• [What you need to do]:
Output only the lines below from the one containing "second and the" to the one containing "(f64Pattern 0#1 e", exactly as written, both ends kept.

** Provided data follows **

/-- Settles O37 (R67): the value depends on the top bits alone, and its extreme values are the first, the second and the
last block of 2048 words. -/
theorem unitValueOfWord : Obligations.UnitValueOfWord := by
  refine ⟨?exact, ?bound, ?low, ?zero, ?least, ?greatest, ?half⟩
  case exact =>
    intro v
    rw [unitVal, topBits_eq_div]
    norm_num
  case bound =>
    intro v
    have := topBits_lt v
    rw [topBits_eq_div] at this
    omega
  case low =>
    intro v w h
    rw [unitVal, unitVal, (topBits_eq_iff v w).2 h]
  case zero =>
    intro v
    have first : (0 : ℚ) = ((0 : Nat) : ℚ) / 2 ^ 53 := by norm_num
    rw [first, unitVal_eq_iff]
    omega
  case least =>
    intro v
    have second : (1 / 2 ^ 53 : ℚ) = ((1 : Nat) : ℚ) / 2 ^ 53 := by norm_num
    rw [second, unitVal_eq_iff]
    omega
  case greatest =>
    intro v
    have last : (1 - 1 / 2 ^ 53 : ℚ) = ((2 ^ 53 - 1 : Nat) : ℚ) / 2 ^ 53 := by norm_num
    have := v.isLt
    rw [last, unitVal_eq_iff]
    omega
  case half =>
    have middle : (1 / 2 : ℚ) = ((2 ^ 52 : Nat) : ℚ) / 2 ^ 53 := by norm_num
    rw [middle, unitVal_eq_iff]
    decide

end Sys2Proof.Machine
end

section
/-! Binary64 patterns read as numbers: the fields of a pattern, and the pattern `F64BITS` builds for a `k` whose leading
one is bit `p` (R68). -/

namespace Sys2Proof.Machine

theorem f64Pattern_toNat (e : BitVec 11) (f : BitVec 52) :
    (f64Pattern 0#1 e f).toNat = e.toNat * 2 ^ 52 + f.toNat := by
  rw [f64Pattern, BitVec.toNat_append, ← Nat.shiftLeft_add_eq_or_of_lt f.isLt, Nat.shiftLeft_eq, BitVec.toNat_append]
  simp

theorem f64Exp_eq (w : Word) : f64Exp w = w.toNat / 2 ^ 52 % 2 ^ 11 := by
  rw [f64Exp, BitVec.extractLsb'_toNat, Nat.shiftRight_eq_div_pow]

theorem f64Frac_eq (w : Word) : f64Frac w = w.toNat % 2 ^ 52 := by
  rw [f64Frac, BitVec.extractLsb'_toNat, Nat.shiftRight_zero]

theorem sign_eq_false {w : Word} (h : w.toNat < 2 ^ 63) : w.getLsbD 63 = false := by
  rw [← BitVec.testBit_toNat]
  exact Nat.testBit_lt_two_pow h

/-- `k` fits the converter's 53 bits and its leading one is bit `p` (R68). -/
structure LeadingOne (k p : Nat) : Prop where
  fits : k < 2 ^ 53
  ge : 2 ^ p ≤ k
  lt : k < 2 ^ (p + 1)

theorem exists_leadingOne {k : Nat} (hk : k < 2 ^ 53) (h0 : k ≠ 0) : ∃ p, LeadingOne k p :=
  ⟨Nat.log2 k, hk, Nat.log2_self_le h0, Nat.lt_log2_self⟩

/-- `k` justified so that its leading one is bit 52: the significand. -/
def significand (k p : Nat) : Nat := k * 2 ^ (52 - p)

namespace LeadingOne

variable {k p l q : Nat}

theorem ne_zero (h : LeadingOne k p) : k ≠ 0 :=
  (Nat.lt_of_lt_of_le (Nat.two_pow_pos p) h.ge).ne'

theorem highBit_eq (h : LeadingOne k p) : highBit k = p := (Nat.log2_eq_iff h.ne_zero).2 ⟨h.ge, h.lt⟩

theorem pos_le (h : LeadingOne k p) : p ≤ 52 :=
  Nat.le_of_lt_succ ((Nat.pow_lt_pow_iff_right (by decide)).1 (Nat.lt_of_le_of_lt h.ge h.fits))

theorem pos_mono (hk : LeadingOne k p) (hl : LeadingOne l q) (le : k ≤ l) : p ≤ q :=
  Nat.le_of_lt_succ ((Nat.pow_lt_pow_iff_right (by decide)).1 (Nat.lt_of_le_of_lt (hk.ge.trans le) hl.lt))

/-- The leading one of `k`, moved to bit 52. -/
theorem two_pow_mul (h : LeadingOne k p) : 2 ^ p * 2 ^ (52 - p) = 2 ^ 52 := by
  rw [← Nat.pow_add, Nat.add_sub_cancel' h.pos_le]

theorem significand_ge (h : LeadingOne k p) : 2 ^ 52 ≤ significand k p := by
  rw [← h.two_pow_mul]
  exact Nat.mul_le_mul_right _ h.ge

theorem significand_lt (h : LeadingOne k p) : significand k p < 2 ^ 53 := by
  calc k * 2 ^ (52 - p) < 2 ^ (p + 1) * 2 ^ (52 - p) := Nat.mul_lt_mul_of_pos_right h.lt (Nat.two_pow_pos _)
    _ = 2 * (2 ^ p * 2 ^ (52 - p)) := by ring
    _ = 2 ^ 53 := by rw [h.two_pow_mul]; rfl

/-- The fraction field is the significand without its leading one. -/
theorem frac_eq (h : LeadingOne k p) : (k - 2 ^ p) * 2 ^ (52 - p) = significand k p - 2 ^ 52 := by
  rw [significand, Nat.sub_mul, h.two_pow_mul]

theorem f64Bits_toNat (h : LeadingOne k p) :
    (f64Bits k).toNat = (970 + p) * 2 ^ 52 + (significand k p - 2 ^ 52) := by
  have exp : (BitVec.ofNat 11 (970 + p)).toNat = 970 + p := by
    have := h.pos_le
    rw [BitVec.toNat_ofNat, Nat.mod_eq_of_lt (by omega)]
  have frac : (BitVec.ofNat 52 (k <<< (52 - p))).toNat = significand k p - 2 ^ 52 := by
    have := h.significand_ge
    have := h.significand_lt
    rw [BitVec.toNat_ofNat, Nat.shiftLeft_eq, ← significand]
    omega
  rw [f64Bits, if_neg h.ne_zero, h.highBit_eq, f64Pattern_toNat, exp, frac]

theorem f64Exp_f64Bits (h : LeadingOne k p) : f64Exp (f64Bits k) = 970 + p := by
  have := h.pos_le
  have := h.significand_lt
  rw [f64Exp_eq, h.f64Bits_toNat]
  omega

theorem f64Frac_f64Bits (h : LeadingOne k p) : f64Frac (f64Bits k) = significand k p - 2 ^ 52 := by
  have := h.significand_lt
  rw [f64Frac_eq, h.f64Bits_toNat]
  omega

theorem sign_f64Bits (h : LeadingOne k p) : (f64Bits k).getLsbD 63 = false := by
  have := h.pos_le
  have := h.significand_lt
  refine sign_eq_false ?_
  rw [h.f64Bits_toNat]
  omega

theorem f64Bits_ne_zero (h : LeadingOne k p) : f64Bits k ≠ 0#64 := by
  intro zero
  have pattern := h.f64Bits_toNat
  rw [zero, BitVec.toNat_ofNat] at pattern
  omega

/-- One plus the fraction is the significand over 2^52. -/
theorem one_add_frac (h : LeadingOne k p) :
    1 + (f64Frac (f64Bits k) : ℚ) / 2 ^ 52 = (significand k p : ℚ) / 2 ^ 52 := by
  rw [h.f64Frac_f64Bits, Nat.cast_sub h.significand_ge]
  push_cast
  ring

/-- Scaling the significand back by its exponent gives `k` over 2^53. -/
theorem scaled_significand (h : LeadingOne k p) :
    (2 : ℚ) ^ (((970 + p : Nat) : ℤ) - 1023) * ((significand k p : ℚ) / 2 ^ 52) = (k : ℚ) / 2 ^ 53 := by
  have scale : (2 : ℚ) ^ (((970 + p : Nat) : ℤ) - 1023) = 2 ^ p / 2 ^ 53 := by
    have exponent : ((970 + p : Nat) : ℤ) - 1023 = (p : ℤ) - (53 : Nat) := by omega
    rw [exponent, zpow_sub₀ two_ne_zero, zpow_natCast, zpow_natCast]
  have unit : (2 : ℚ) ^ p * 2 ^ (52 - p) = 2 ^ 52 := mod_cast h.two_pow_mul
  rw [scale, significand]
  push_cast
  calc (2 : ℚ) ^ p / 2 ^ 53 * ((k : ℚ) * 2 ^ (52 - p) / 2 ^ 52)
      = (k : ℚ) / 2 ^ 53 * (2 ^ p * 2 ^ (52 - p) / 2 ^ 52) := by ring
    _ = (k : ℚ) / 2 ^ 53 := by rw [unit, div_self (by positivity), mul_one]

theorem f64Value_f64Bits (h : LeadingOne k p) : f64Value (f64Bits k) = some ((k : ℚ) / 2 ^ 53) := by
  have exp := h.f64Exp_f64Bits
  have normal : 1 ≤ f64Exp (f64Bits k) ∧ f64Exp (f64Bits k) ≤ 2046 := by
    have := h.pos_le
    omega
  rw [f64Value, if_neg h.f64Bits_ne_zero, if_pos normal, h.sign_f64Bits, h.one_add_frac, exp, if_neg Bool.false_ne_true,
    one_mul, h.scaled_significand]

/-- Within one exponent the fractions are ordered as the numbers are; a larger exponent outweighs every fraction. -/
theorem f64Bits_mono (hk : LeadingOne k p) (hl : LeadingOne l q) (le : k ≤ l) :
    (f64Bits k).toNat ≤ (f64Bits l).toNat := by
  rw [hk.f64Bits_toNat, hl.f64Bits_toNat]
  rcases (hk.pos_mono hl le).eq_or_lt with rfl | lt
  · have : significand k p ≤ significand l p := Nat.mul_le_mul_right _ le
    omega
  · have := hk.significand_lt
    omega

** End of Provided data **
** Provided data follows **

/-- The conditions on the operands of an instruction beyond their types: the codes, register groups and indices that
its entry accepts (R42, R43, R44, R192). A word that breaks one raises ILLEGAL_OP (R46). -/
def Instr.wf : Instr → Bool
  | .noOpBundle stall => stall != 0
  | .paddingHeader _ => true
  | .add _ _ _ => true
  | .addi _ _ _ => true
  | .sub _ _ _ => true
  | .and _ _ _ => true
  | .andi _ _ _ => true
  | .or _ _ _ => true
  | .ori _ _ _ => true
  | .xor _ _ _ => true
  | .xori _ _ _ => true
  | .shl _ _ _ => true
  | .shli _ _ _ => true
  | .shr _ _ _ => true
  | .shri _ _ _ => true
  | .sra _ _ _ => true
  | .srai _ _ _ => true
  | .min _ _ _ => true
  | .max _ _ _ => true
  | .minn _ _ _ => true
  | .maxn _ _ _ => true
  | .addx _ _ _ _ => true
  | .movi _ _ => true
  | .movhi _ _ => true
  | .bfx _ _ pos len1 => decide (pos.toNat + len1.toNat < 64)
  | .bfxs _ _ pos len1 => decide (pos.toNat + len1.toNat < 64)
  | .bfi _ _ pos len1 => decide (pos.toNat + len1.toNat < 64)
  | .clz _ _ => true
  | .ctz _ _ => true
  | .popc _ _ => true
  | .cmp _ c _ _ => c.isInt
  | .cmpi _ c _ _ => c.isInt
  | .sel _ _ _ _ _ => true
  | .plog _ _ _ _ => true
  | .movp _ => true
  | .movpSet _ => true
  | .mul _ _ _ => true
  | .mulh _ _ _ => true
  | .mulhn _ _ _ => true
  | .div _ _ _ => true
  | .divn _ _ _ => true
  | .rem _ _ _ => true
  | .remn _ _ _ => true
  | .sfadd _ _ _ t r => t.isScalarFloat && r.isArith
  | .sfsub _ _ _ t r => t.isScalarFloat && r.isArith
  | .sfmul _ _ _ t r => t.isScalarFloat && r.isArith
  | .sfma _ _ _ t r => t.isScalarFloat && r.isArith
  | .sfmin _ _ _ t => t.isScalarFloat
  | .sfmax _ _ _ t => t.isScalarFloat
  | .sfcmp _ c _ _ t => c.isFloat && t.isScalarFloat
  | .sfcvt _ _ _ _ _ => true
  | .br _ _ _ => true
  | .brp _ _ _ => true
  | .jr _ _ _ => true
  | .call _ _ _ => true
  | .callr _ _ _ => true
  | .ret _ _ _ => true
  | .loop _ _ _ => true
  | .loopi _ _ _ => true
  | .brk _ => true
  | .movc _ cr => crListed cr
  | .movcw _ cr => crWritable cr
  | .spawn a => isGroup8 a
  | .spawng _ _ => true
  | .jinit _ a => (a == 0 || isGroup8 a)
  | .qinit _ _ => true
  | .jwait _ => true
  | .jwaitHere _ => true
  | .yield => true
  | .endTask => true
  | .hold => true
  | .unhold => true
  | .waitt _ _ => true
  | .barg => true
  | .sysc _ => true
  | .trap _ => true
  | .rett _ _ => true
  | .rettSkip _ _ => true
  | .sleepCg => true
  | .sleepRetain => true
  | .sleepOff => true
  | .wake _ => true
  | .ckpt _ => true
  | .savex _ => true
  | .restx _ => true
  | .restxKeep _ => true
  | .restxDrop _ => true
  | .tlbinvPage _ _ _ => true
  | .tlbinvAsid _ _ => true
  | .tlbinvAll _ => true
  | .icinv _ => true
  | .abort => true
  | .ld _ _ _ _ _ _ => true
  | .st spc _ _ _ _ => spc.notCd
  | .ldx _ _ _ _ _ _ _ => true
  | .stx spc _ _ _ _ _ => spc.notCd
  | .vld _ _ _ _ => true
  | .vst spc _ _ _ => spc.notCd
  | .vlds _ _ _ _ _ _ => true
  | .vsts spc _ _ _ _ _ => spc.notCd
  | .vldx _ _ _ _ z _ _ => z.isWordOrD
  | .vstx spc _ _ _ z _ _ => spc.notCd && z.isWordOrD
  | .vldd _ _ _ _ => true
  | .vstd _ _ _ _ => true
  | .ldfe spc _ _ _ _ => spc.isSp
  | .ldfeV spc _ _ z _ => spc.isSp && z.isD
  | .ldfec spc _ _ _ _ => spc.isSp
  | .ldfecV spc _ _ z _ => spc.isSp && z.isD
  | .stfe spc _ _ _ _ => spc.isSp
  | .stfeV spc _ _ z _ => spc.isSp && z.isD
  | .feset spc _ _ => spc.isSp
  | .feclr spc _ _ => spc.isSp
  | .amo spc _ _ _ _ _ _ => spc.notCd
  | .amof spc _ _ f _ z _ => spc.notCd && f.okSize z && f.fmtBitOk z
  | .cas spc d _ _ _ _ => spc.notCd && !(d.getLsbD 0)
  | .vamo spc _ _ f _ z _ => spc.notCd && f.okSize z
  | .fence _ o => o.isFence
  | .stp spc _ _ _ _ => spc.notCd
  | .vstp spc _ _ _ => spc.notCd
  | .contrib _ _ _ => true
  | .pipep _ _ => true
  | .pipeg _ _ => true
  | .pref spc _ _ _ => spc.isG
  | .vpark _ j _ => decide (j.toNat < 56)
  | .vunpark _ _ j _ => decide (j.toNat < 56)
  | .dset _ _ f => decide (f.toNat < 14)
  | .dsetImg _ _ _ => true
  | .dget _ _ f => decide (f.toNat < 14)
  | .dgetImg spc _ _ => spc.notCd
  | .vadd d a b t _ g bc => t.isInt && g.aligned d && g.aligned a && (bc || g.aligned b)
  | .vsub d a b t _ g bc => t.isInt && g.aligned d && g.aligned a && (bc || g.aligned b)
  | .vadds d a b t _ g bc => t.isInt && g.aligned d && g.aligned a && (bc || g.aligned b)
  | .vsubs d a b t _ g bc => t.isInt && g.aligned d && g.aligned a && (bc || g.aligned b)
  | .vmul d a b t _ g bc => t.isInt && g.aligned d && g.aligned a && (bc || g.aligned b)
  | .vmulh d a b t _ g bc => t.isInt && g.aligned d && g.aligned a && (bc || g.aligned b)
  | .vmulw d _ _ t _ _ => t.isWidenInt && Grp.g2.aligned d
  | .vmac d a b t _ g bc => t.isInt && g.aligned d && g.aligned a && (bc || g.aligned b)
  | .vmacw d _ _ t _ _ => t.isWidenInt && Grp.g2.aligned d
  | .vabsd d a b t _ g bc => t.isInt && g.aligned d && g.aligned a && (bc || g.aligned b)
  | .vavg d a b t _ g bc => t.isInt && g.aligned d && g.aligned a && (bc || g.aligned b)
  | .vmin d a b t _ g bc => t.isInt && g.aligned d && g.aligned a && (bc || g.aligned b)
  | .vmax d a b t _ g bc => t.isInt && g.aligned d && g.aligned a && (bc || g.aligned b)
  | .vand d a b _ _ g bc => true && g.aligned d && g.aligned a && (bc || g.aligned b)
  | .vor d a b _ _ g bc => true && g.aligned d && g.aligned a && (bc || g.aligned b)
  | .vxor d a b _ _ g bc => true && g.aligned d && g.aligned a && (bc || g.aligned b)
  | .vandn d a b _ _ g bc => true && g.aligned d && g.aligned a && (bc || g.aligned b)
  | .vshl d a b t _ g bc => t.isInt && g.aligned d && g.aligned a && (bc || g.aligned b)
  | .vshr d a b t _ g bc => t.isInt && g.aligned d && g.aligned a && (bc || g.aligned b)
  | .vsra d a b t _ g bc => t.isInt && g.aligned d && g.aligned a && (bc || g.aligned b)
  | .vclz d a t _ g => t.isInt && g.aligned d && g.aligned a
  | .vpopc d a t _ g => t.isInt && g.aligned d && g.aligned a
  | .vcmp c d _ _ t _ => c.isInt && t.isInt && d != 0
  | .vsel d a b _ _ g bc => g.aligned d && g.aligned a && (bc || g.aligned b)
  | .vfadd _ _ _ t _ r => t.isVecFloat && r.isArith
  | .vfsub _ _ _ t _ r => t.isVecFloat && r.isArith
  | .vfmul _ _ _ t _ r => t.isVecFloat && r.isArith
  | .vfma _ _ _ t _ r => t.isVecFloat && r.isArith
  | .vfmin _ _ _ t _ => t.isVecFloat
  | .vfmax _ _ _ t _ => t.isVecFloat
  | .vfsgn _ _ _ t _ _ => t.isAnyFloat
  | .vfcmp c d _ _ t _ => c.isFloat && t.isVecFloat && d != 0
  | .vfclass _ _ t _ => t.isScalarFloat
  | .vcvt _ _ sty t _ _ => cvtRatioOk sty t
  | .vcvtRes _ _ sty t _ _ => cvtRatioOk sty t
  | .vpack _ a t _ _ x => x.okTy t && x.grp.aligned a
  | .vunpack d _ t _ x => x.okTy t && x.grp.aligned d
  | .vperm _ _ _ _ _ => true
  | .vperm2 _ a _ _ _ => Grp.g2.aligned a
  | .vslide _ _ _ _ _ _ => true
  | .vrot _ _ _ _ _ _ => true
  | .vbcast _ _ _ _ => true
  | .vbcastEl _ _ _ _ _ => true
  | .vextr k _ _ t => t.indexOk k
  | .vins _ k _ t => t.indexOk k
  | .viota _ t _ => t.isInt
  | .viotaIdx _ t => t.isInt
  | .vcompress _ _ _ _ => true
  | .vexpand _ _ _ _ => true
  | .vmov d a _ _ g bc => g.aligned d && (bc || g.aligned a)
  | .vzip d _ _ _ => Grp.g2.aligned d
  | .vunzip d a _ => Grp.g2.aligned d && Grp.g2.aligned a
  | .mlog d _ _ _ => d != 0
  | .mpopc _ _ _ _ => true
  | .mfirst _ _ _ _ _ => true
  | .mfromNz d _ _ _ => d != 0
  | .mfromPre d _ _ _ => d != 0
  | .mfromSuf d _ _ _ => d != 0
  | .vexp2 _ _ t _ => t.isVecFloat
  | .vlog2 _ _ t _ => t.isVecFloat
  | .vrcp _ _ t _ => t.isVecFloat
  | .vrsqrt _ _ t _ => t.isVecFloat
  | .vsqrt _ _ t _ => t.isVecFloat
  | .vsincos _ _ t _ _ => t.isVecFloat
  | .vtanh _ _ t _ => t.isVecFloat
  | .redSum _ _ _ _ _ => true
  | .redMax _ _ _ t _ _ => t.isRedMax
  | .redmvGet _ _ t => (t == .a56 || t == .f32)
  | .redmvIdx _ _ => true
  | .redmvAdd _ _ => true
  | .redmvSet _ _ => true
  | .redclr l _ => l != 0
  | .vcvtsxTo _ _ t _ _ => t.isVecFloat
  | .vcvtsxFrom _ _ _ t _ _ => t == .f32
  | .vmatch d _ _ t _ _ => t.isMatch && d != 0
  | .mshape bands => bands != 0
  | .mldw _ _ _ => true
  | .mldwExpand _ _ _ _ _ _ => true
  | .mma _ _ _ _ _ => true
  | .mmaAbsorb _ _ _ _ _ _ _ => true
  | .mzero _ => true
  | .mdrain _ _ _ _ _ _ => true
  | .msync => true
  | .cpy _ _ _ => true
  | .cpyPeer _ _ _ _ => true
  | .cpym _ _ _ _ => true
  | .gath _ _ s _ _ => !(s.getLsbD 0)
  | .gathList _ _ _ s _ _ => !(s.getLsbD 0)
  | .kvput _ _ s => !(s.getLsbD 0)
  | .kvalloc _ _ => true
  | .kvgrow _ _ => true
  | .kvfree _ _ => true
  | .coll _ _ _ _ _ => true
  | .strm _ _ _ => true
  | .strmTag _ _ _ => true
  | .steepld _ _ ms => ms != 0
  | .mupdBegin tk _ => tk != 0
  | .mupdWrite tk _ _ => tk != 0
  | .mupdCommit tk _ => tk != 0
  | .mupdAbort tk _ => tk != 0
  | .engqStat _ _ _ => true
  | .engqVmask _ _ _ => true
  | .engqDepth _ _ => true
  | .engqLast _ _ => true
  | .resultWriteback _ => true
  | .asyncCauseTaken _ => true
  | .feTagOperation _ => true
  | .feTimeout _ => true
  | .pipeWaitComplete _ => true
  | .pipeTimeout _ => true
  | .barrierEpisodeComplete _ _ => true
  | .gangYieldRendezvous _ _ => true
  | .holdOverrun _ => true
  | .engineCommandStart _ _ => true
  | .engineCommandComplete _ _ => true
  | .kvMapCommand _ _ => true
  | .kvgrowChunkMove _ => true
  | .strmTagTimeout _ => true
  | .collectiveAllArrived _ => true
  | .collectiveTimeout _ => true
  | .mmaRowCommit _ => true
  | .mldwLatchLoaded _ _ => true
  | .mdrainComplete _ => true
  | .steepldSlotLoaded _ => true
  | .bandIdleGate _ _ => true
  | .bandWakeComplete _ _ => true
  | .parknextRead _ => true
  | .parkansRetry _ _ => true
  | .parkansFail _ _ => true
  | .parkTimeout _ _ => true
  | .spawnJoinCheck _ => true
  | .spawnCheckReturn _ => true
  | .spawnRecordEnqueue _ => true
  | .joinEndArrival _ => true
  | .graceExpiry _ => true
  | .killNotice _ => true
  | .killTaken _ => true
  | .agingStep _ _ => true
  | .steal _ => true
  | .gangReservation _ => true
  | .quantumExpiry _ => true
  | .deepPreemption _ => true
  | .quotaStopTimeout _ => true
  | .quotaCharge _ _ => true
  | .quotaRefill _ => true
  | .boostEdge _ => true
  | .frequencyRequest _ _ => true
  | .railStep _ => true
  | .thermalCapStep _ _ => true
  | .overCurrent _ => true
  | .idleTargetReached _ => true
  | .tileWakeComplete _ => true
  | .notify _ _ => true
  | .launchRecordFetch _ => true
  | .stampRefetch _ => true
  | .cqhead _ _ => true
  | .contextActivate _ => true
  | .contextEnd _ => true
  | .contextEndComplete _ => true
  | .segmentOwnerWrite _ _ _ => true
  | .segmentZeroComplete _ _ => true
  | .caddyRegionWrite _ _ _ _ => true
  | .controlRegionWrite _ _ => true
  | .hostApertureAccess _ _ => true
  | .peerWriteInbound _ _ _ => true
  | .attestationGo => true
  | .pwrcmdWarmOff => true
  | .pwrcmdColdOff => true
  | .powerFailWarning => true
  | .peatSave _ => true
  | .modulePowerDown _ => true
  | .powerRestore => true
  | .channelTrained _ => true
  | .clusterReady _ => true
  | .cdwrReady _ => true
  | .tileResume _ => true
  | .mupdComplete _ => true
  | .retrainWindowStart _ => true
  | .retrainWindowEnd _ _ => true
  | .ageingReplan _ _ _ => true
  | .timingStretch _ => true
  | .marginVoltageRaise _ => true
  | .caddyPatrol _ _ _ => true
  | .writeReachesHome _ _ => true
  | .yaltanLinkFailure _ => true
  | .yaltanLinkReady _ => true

** End of Provided data **

• [Written answer]:
/-- Settles O37 (R67): the value depends on the top bits alone, and its extreme values are the first, the second and the
last block of 2048 words. -/
theorem unitValueOfWord : Obligations.UnitValueOfWord := by
  refine ⟨?exact, ?bound, ?low, ?zero, ?least, ?greatest, ?half⟩
  case exact =>
    intro v
    rw [unitVal, topBits_eq_div]
    norm_num
  case bound =>
    intro v
    have := topBits_lt v
    rw [topBits_eq_div] at this
    omega
  case low =>
    intro v w h
    rw [unitVal, unitVal, (topBits_eq_iff v w).2 h]
  case zero =>
    intro v
    have first : (0 : ℚ) = ((0 : Nat) : ℚ) / 2 ^ 53 := by norm_num
    rw [first, unitVal_eq_iff]
    omega
  case least =>
    intro v
    have second : (1 / 2 ^ 53 : ℚ) = ((1 : Nat) : ℚ) / 2 ^ 53 := by norm_num
    rw [second, unitVal_eq_iff]
    omega
  case greatest =>
    intro v
    have last : (1 - 1 / 2 ^ 53 : ℚ) = ((2 ^ 53 - 1 : Nat) : ℚ) / 2 ^ 53 := by norm_num
    have := v.isLt
    rw [last, unitVal_eq_iff]
    omega
  case half =>
    have middle : (1 / 2 : ℚ) = ((2 ^ 52 : Nat) : ℚ) / 2 ^ 53 := by norm_num
    rw [middle, unitVal_eq_iff]
    decide

end Sys2Proof.Machine
end

section
/-! Binary64 patterns read as numbers: the fields of a pattern, and the pattern `F64BITS` builds for a `k` whose leading
one is bit `p` (R68). -/

namespace Sys2Proof.Machine

theorem f64Pattern_toNat (e : BitVec 11) (f : BitVec 52) :
    (f64Pattern 0#1 e f).toNat = e.toNat * 2 ^ 52 + f.toNat := by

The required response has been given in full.